── Supplied material

/-! ## Steps and instructions -/

/-- A step runs the instruction its phase fetches: the command in CMD, the header at CUR, the packet at CUR; a frame that the
decoder rejects raises FormatError (spec R19, R53, R143; the phases are the model's, log entry 2). A packet of a registered
type that has no row is stored as every packet is (spec R125, log entry 17). -/
def Obligations.StepRunsTheDecodedInstruction : Prop :=
  ∀ s : State, s.cfg.wf = true →
    (s.phase = .command → step s = exec (decodeCommand s.cmdOp.toNat) s) ∧
    (∀ single, s.phase = .header single →
      (∀ i, decodeHdr s.cfg (rxRest s) = .ok i → step s = exec i s) ∧
      (∀ r, decodeHdr s.cfg (rxRest s) = .error r → step s = .next (raiseFormat r s))) ∧
    (∀ single, s.phase = .payload single →
      (∀ r i, decodeFrame s.cfg single (rxRest s) = .ok r → Instr.ofPacket r = some i → step s = exec i s) ∧
      (∀ r, decodeFrame s.cfg single (rxRest s) = .ok r → Instr.ofPacket r = none → step s = .next (storePacket r s)) ∧
      (∀ r, decodeFrame s.cfg single (rxRest s) = .error r → step s = .next (raiseFormat r s)))

/-- The words of the spec's examples decode to the instructions they stand for: the header of R71's example, the setPower packet
of S1, the stateService packet of R111, the four commands. -/
def Obligations.SpecExampleWordsDecode : Prop :=
  let header : List Byte :=
    [0x26, 0x00, 0x00, 0x14, 0x0d, 0x0c, 0x0b, 0x0a, 0xd0, 0x73, 0xd5, 0x01, 0x02, 0x03, 0x00, 0x00, 0x00, 0x00, 0x00,
     0x00, 0x00, 0x00, 0x02, 0x07, 0x00, 0x00, 0x00, 0x00, 0x00, 0x00, 0x00, 0x00, 0x15, 0x00, 0x00, 0x00]
  let service : List Byte :=
    [0x29, 0x00, 0x00, 0x14, 0x0d, 0x0c, 0x0b, 0x0a, 0xd0, 0x73, 0xd5, 0x01, 0x02, 0x03, 0x00, 0x00, 0x00, 0x00, 0x00,
     0x00, 0x00, 0x00, 0x00, 0x00, 0x00, 0x00, 0x00, 0x00, 0x00, 0x00, 0x00, 0x00, 0x03, 0x00, 0x00, 0x00, 0x01, 0x7c,
     0xdd, 0x00, 0x00]
  let h : Header := ⟨38, 1024, 1, 0, 0, 168496141, ⟨0xd0, 0x73, 0xd5, 0x01, 0x02, 0x03⟩, 0, 1, 7, 21⟩
  let p : Value := .record (.ofList [("level", .int 65535)])
  let q : Value := .record (.ofList [("service", .int 1), ("port", .int 56700)])
  decodeHdr Config.default header = .ok (.hdr h) ∧
    (decodeFrame Config.default true (header ++ [0xff, 0xff])).map Instr.ofPacket = .ok (some (.setPower h p)) ∧
    (decodeFrame Config.default true service).map Instr.ofPacket =
      .ok (some (.stateService { h with size := 41, resRequired := 0, sequence := 0, msgType := 3 } q)) ∧
    [0, 1, 2, 3].map decodeCommand = [.nop, .encode, .decode, .parse]

/-- Spec R143, last lines, for the 14 packet formats (getService, stateService, setPower, statePower, setLabel, stateLabel,
acknowledgement, setColor, getColorZones, stateZone, stateMultiZone, stateDeviceChain, stateTileState64, setTileState64):
each stores its record at OUTQ[OUTN], counts it, passes the frame, and changes nothing else. -/
def Obligations.PacketFormatsStoreTheirRecord : Prop :=
  ∀ (i : Instr) (r : PacketRecord) (s : State), i.packet = some r → s.outq.length = s.outn.toNat →
    ∃ t, exec i s = .next t ∧ t.outq = s.outq ++ [r] ∧ t.outn = s.outn + 1 ∧ t.fcnt = s.fcnt + 1 ∧
      t.cur = s.cur + r.hdr.size ∧ t.status = s.status ∧ SameButOut s t
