-- ==== Sys2Proof/Laws/Ops.lean ====
section
/-!
SUPPORT. Once for each shared operation, everything it can do: the lookups, the frame decoder, the frame step and its loop,
ENCODE's checks, the host's actions, and what a step or an instruction that answers a next state has done.
-/

namespace Sys2Proof

/-! ## The registry -/

theorem lookupName_some {reg : List Entry} {n : String} {e : Entry} (h : lookupName reg n = some e) :
    e ∈ reg ∧ e.name = n := by
  refine ⟨List.mem_of_find?_eq_some h, ?_⟩
  have := List.find?_some h
  simpa using this

theorem lookupId_some {reg : List Entry} {t : Half} {e : Entry} (h : lookupId reg t = some e) :
    e ∈ reg ∧ e.id = t := by
  refine ⟨List.mem_of_find?_eq_some h, ?_⟩
  have := List.find?_some h
  simpa using this

theorem keysDistinct_cons {e : Entry} {reg : List Entry} (h : keysDistinct (e :: reg) = true) :
    (∀ f ∈ reg, f.name ≠ e.name ∧ f.id ≠ e.id) ∧ keysDistinct reg = true := by
  simp only [keysDistinct, Bool.and_eq_true, List.all_eq_true] at h
  refine ⟨fun f hf => ?_, h.2⟩
  have := h.1 f hf
  simpa using this

/-- In a registry with distinct ids an entry is found by its id. -/
theorem lookupId_of_mem {reg : List Entry} (h : keysDistinct reg = true) {e : Entry} (he : e ∈ reg) :
    lookupId reg e.id = some e := by
  induction reg with
  | nil => simp at he
  | cons f reg ih =>
    obtain ⟨h1, h2⟩ := keysDistinct_cons h
    unfold lookupId at ih ⊢
    rw [List.find?_cons]
    rcases List.mem_cons.1 he with rfl | he
    · simp
    · have h3 : (f.id == e.id) = false := by
        have := (h1 e he).2
        simp only [beq_eq_false_iff_ne, ne_eq]
        exact fun hc => this hc.symm
      rw [h3]
      exact ih h2 he

/-- In a registry with distinct names an entry is found by its name. -/
theorem lookupName_of_mem {reg : List Entry} (h : keysDistinct reg = true) {e : Entry} (he : e ∈ reg) :
    lookupName reg e.name = some e := by
  induction reg with
  | nil => simp at he
  | cons f reg ih =>
    obtain ⟨h1, h2⟩ := keysDistinct_cons h
    unfold lookupName at ih ⊢
    rw [List.find?_cons]
    rcases List.mem_cons.1 he with rfl | he
    · simp
    · have h3 : (f.name == e.name) = false := by
        have := (h1 e he).1
        simp only [beq_eq_false_iff_ne, ne_eq]
        exact fun hc => this hc.symm
      rw [h3]
      exact ih h2 he

/-- What well-formed parameters are. -/
theorem Config.wf_spec {cfg : Config} (h : cfg.wf = true) :
    cfg.ackBit ≠ cfg.resBit ∧ cfg.kelvinMin ≤ cfg.kelvinMax ∧ cfg.kelvinMax ≤ 65535 ∧ 36 ≤ cfg.rxMax ∧
      cfg.rxMax ≤ 65535 ∧ cfg.txMax ≤ 65535 ∧ (∀ e ∈ cfg.reg, e.ok cfg = true) ∧ keysDistinct cfg.reg = true := by
  simp only [Config.wf, Bool.and_eq_true, decide_eq_true_eq, List.all_eq_true, bne_iff_ne] at h
  tauto

/-- What a well-formed entry is. -/
theorem Entry.ok_spec {cfg : Config} {e : Entry} (h : e.ok cfg = true) :
    ∃ ms, e.desc = .struct ms ∧ ms.namesOk = true ∧ ms.varrLast = true ∧ 36 + e.desc.maxSize ≤ 65535 ∧
      36 + e.desc.maxSize ≤ cfg.txMax := by
  simp only [Entry.ok, Bool.and_eq_true] at h
  obtain ⟨_, h⟩ := h
  split at h
  · next ms hms =>
    simp only [Bool.and_eq_true, decide_eq_true_eq] at h
    refine ⟨ms, hms, h.1.1, h.1.2, ?_, ?_⟩ <;> omega
  · cases h

/-! ## The frame decoder -/

/-- Checks 2 to 4 have passed. -/
theorem lengthCheck_none {single : Bool} {rem : Nat} {h : Header} (hc : lengthCheck single rem h = none) :
    36 ≤ h.size.toNat ∧ h.size.toNat ≤ rem ∧ (single = true → h.size.toNat = rem) := by
  unfold lengthCheck at hc
  split at hc
  · cases hc
  · split at hc
    · cases hc
    · split at hc
      · cases hc
      · next h1 h2 h3 =>
        refine ⟨by omega, by omega, fun hs => ?_⟩
        simp only [hs, Bool.true_and, decide_eq_true_eq] at h3
        omega

/-- What checks 2 to 4 can find is none of the causes that name a type. -/
theorem lengthCheck_some {single : Bool} {rem : Nat} {h : Header} {c : FormatCause}
    (hc : lengthCheck single rem h = some c) : c ≠ .unknownType ∧ c ≠ .length ∧ c ≠ .short := by
  unfold lengthCheck at hc
  split at hc
  · cases hc; simp
  · split at hc
    · cases hc; simp
    · split at hc
      · cases hc; simp
      · cases hc

/-- A frame that is decoded has passed every check, and its record is the header, the entry's name and the payload. -/
theorem decodeFrame_ok {cfg : Config} {single : Bool} {s : List Byte} {r : PacketRecord}
    (h : decodeFrame cfg single s = .ok r) :
    36 ≤ s.length ∧ r.hdr = decodeHeader cfg s ∧ 36 ≤ r.hdr.size.toNat ∧ r.hdr.size.toNat ≤ s.length ∧
      (single = true → r.hdr.size.toNat = s.length) ∧
      ∃ e, lookupId cfg.reg r.hdr.msgType = some e ∧ sizesOk e.desc r.hdr.size.toNat = true ∧ r.name = e.name ∧
        r.payload = dec e.desc ((s.take r.hdr.size.toNat).drop 36) := by
  unfold decodeFrame at h
  split at h
  · cases h
  · next hlen =>
    simp only at h
    split at h
    · cases h
    · next hc =>
      obtain ⟨h1, h2, h3⟩ := lengthCheck_none hc
      split at h
      · cases h
      · next e he =>
        split at h
        · next hs =>
          cases h
          exact ⟨by omega, rfl, h1, h2, h3, e, he, hs, rfl, rfl⟩
        · cases h

/-- A frame that is refused is refused with an EINFO that is 0 unless the cause names a type. -/
theorem decodeFrame_error {cfg : Config} {single : Bool} {s : List Byte} {r : FormatReject}
    (h : decodeFrame cfg single s = .error r) : r.cause ≠ .unknownType → r.cause ≠ .length → r.info = 0 := by
  unfold decodeFrame at h
  split at h
  · cases h; simp
  · simp only at h
    split at h
    · cases h; simp
    · split at h
      · cases h; simp
      · split at h
        · cases h
        · cases h; simp

theorem ofPacket_packet {i : Instr} {r : PacketRecord} (h : i.packet = some r) : Instr.ofPacket r = some i := by
  cases i <;> simp [Instr.packet] at h <;> subst h <;> rfl

theorem some_of_ite {α : Type} {p : Prop} [Decidable p] {x i : α} {o : Option α}
    (h : (if p then some x else o) = some i) : (p ∧ x = i) ∨ o = some i := by
  by_cases hp : p
  · rw [if_pos hp] at h
    exact .inl ⟨hp, Option.some.inj h⟩
  · rw [if_neg hp] at h
    exact .inr h

theorem packet_ofPacket {i : Instr} {r : PacketRecord} (h : Instr.ofPacket r = some i) : i.packet = some r := by
  obtain ⟨hd, n, p⟩ := r
  obtain ⟨rfl, rfl⟩ | h := some_of_ite h; · rfl
  obtain ⟨rfl, rfl⟩ | h := some_of_ite h; · rfl
  obtain ⟨rfl, rfl⟩ | h := some_of_ite h; · rfl
  obtain ⟨rfl, rfl⟩ | h := some_of_ite h; · rfl
  obtain ⟨rfl, rfl⟩ | h := some_of_ite h; · rfl
  obtain ⟨rfl, rfl⟩ | h := some_of_ite h; · rfl
  obtain ⟨rfl, rfl⟩ | h := some_of_ite h; · rfl
  obtain ⟨rfl, rfl⟩ | h := some_of_ite h; · rfl
  obtain ⟨rfl, rfl⟩ | h := some_of_ite h; · rfl
  obtain ⟨rfl, rfl⟩ | h := some_of_ite h; · rfl
  obtain ⟨rfl, rfl⟩ | h := some_of_ite h; · rfl
  obtain ⟨rfl, rfl⟩ | h := some_of_ite h; · rfl
  obtain ⟨rfl, rfl⟩ | h := some_of_ite h; · rfl
  obtain ⟨rfl, rfl⟩ | h := some_of_ite h; · rfl
  cases h

namespace Machine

────

How to complete this task
Please retype, exactly as written, every line from the line containing "obtain ⟨hd, n, p⟩ := r" through the last line of the records above, including both of those lines, and nothing else.

Exercise answer
  obtain ⟨hd, n, p⟩ := r
  obtain ⟨rfl, rfl⟩ | h := some_of_ite h; · rfl
  obtain ⟨rfl, rfl⟩ | h := some_of_ite h; · rfl
  obtain ⟨rfl, rfl⟩ | h := some_of_ite h; · rfl
  obtain ⟨rfl, rfl⟩ | h := some_of_ite h; · rfl
  obtain ⟨rfl, rfl⟩ | h := some_of_ite h; · rfl
  obtain ⟨rfl, rfl⟩ | h := some_of_ite h; · rfl
  obtain ⟨rfl, rfl⟩ | h := some_of_ite h; · rfl
  obtain ⟨rfl, rfl⟩ | h := some_of_ite h; · rfl
  obtain ⟨rfl, rfl⟩ | h := some_of_ite h; · rfl
  obtain ⟨rfl, rfl⟩ | h := some_of_ite h; · rfl
  obtain ⟨rfl, rfl⟩ | h := some_of_ite h; · rfl
  obtain ⟨rfl, rfl⟩ | h := some_of_ite h; · rfl
  obtain ⟨rfl, rfl⟩ | h := some_of_ite h; · rfl
  obtain ⟨rfl, rfl⟩ | h := some_of_ite h; · rfl
  cases h

namespace Machine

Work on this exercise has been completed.